Shri B.Srinivasa Rao, CIT, represented on behalf of the Revenue and Shri R.Vijayaraghavan, Adv., represented on behalf of the assessee.
As all the three appeals are related to the same assessee and involved identical issues, they are being disposed off by this common
order.
It was submitted by the Ld.AR that the assessee is in the business of running hotel. The assessee had a Wholly Owned Subsidiary at Hongkong named M/s.OHL International (HK) Ltd., (in short ‘M/s.OIHK’) incorporated in Hongkong. M/s.OIHK does not have any business relationship with the assessee. M/s.OIHK had made investments in M/s.St. James Court Hotel Ltd., London. M/s.OIHK had declared dividends which were offered to tax by the assessee in its Return. The assessee had also given loans to M/s.OIHK and it had received interest on the same which had also been offered to tax in India. On the ground that the M/s.OIHK was 100% subsidiary of the assesse for the AYs 2003-04, 2004-05 & 2005-06, the assessment had originally been re-opened to bring to club the income of M/s.OIHK, the company incorporated in Hongkong with the income of the assessee. The same was subject matter of the appeal before the Tribunal to 1229/Mds/2017 :- 3 -: and for the AYs 2003-04 & 2004-05, the assessments had been quashed vide ITA Nos.1232 to 1236/Mds/2013 dated 23.01.2014. For the AYs 2005-06 & 2006-07, the issues were restored to the file of the AO to verify the issue of permanent establishment after detailed investigation and enquiry and for passing detailed order in accordance with the law.

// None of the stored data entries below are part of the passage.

/-- A capture of NEXT for context `k` under JSN `j`: the larger NEXT stays, and a newer swath's entry stays (R474). -/
def State.capture1 (s : State) (k j next : Nat) : State :=
  let keep := match mfind s.jrnl.cap k with
    | none => false
    | some (j', n') => jsnAfter j' j || (j' == j && decide (next ≤ n'))
  if keep then s
  else
    s.modJrnl fun x =>
      { x with cap := mset x.cap k (j, next), dirty := if x.dirty.contains (k / 8) then x.dirty else (k / 8) :: x.dirty }

/-- JRNL_STAT.DRAIN: a capture is not yet durable. -/
def State.draining (s : State) : Bool := !s.jrnl.dirty.isEmpty

/-- The commit-vector entry of context `k` (R477). -/
def State.cvEntry (s : State) (k : Nat) : Nat := let e := mget (0, 0) s.jrnl.cap k; e.1 * 2 ^ 40 + e.2

/-- The write slot of commit-vector line `l` (R475). -/
def State.cvLine (s : State) (l : Nat) : State :=
  if s.jrnl.dirty.contains l then
    (s.pmemStore (jrnlCv + 64 * l) ((List.range 8).flatMap fun i => bytesLE 8 (s.cvEntry (8 * l + i)))).modJrnl fun j =>
      { j with dirty := j.dirty.filter fun x => x != l }
  else s

/-! ## Swath records (R472, R473, R478) -/

/-- How many swaths of order `q` have been handed over: those ended and those open. -/
def State.handedOver (s : State) (q : Nat) : Nat :=
  s.pmRd (orderRec q + 0xE) 2 + (s.jrnl.opens.filter fun p => s.pmRd (swathRec p.1 + 4) 4 == q).length

/-- The swath that interrupted printing left pending, by its JSN. -/
def State.pendingJsn (s : State) : Option Nat := (s.jrnl.opens.find? fun p => p.2).map fun p => p.1

/-- The swath expected at the next handover (R473): order, index, and whether an accepted order still has it. -/
def State.expected (s : State) : Nat × Nat × Bool :=
  match s.pendingJsn with
  | some j => (s.pmRd (swathRec j + 4) 4, s.pmRd (swathRec j + 8) 2, true)
  | none =>
    match s.jrnlOrderList.find? fun q => decide (s.handedOver q < s.pmRd (orderRec q + 0xC) 2) with
    | some q => (q, s.handedOver q, true)
    | none => ((s.getF R.JRNL_LASTACC_SEQ + 1) % 2 ^ 32, 0, false)

/-- Whether a resume agrees with the pending swath's record (R473). -/
def State.resumeFits (s : State) (j : Nat) (d : SwathDesc) : Bool :=
  let o := swathRec j
  s.pmRd (o + 4) 4 == d.order && s.pmRd (o + 8) 2 == d.swath && s.pmRd (o + 0xA) 1 == d.b0a && s.pmRd (o + 0xC) 4 == d.f
    && s.pmRd (o + 0x10) 4 == d.n && s.pmRd (o + 0x14) 4 == d.mcrc

/-- Whether the record of swath JSN `j` still stands in its slot, OPEN, ENDED or ABANDONED. -/
def State.swathHeld (s : State) (j : Nat) : Bool := s.recState (swathRec j) != 0 && s.pmRd (swathRec j) 4 % 2 ^ 24 == j

/-- The record of order `q` marked defective, where it still stands. -/
def State.orderDefect (s : State) (q : Nat) : State :=
  let o := orderRec q
  let st := s.pmRd o 4
  if s.recState o = 0 ∨ s.pmRd (o + 4) 4 ≠ q ∨ st.testBit 24 then s else s.pmemStore o (bytesLE 4 (st + 2 ^ 24))

/-- `s` with a defect cause reported for the swath of JSN `j` (R478), whose record may have ended since; the order of an ended one is
marked with it. -/
def State.defect (s : State) (j cause : Nat) : State :=
  if !s.swathHeld j then s
  else
    let o := swathRec j
    let st := s.pmRd o 4
    let old := s.pmRd (o + 0x30) 4
    let q := s.pmRd (o + 4) 4
    let s := s.recStore o (if st.testBit 24 then st else st + 2 ^ 24)
      (patchAt (s.recBody o) 0x2C (bytesLE 4 (old ||| 2 ^ cause)))
    let s := if st / 2 ^ 28 = 1 then s else s.orderDefect q
    let s := if st.testBit 24 then s else s.count R.JRNL_DEFCNT_CNT 1
    s.raise R.JRNL_STAT_DEFECT

/-- The handover of a swath at a boundary (R472, R473): its JSN and the state with the record written. -/
def State.jrnlHandover (s : State) (d : SwathDesc) : Nat × State :=
  let pend := s.pendingJsn
  let (eo, es, _) := s.expected
  let res := d.resume && pend.isSome
  let ok := match pend with
    | some j => d.resume && s.resumeFits j d
    | none => eo == d.order && es == d.swath
  let j := match pend with | some j => if res then j else s.pmRd hdrJsn 8 % 2 ^ 24 | none => s.pmRd hdrJsn 8 % 2 ^ 24
  let o := swathRec j
  let causes := if res then s.pmRd (o + 0x30) 4 else 0
  let body := bytesLE 4 d.order ++ bytesLE 2 d.swath ++ bytesLE 1 d.b0a ++ bytesLE 1 0 ++ bytesLE 4 d.f ++ bytesLE 4 d.n
    ++ bytesLE 4 d.mcrc ++ bytesLE 8 d.addr ++ bytesLE 8 s.cue.count.toNat ++ bytesLE 8 0 ++ bytesLE 4 causes ++ bytesLE 8 0
  let s := s.recStore o (2 ^ 28 + res.toNat * 2 ^ 25 + (if causes = 0 then 0 else 2 ^ 24) + j) body
  let s := if res then
      (s.modJrnl fun x => { x with opens := x.opens.map fun p => if p.1 = j then (j, false) else p }).resumeClear
    else
      let s := (s.hdrSet hdrJsn ((j + 1) % 2 ^ 24)).modJrnl fun x => { x with opens := x.opens ++ [(j, false)] }
      d.ctxs.foldl (fun s k => s.capture1 k j 0) s
  let s := if d.swath = 0 ∧ s.orderHeld d.order ∧ s.recState (orderRec d.order) = 1 then
      s.pmemStore (orderRec d.order) (bytesLE 4 (s.pmRd (orderRec d.order) 4 % 2 ^ 28 + 2 * 2 ^ 28))
    else s
  (j, if ok then s else (s.raise R.JRNL_STAT_ORDERR).defect j 6)

/-- The swath of JSN `j` has ended (R242, R478); the order of its last swath may retire once its captures are durable. -/
def State.jrnlSwathEnd (s : State) (j : Nat) : State :=
  if !(s.jrnl.opens.any fun p => p.1 == j) then s
  else
    let o := swathRec j
    let st := s.pmRd o 4
    let q := s.pmRd (o + 4) 4
    let s := s.recStore o (st % 2 ^ 28 + 2 * 2 ^ 28) (patchAt (s.recBody o) 0x24 (bytesLE 8 s.cue.count.toNat))
    let s := s.modJrnl fun x => { x with opens := x.opens.filter fun p => p.1 != j }
    if !s.orderHeld q then s
    else
      let oo := orderRec q
      let ost := s.pmRd oo 4
      let s := s.recStore oo (if st.testBit 24 && !ost.testBit 24 then ost + 2 ^ 24 else ost)
        (patchAt (s.recBody oo) 0xA (bytesLE 2 (s.pmRd (oo + 0xE) 2 + 1)))
      if s.pmRd (o + 8) 2 + 1 = s.pmRd (oo + 0xC) 2 then s.modJrnl fun x => { x with ended := x.ended ++ [(q, j)] } else s

/-- Whether a capture under JSN `j` is not durable yet. -/
def State.jsnDirty (s : State) (j : Nat) : Bool :=
  s.jrnl.dirty.any fun l => (List.range 8).any fun i => (mget (0, 0) s.jrnl.cap (8 * l + i)).1 == j

/-- An order whose last swath has ended and whose captures are durable retires (R471). -/
def State.jrnlRetire (s : State) : State :=
  match s.jrnl.ended.find? fun e => !s.jsnDirty e.2 with
  | none => s
  | some e =>
    let o := orderRec e.1
    let s := s.recStore o (s.pmRd o 4 % 2 ^ 28 + 3 * 2 ^ 28) (patchAt (s.recBody o) 0x1C (bytesLE 8 s.cue.count.toNat))
    let s := s.modJrnl fun x => { x with ended := x.ended.filter fun p => p != e }
    (s.lastRet e.1).raise R.JRNL_STAT_RETIRED

/-- A curtain: swaths that were firing are interrupted. -/
def State.jrnlCurtain (s : State) : State :=
  s.modJrnl fun j => { j with opens := j.opens.map fun p => (p.1, true) }

/-! ## Seals (R479) -/

/-- The smallest NEXT captured under JSN `j`. -/
def State.minNext (s : State) (j : Nat) : Nat :=
  ((s.jrnl.cap.filter fun e => e.2.1 == j).map fun e => e.2.2).min?.getD 0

The AO had given effect to the order of the Tribunal and had passed the Assessment Order dated 27.03.2015 for the AYs 2005-06 & 2006-07 and regular assessment for the AY 2012-13 u/s.143(3) wherein the AO had categorically given the following findings:
Though there was no active involvement by the company after the investment made, but the income earned by OIHK is nothing but the income out of investment made in London Hotel and all the directors are also from India. There is no other responsible person in Hong Kong to look after the day to day affairs of the company and the assessee also could not substantiate it. So, it can be easily concluded that, during the year the subsidiary company OIHK was legally and economically controlled by the assessee only. As per section 6 (3) (ii) of the Income Tax Act, it becomes the resident of India as the control and management of its affairs is situated wholly in India.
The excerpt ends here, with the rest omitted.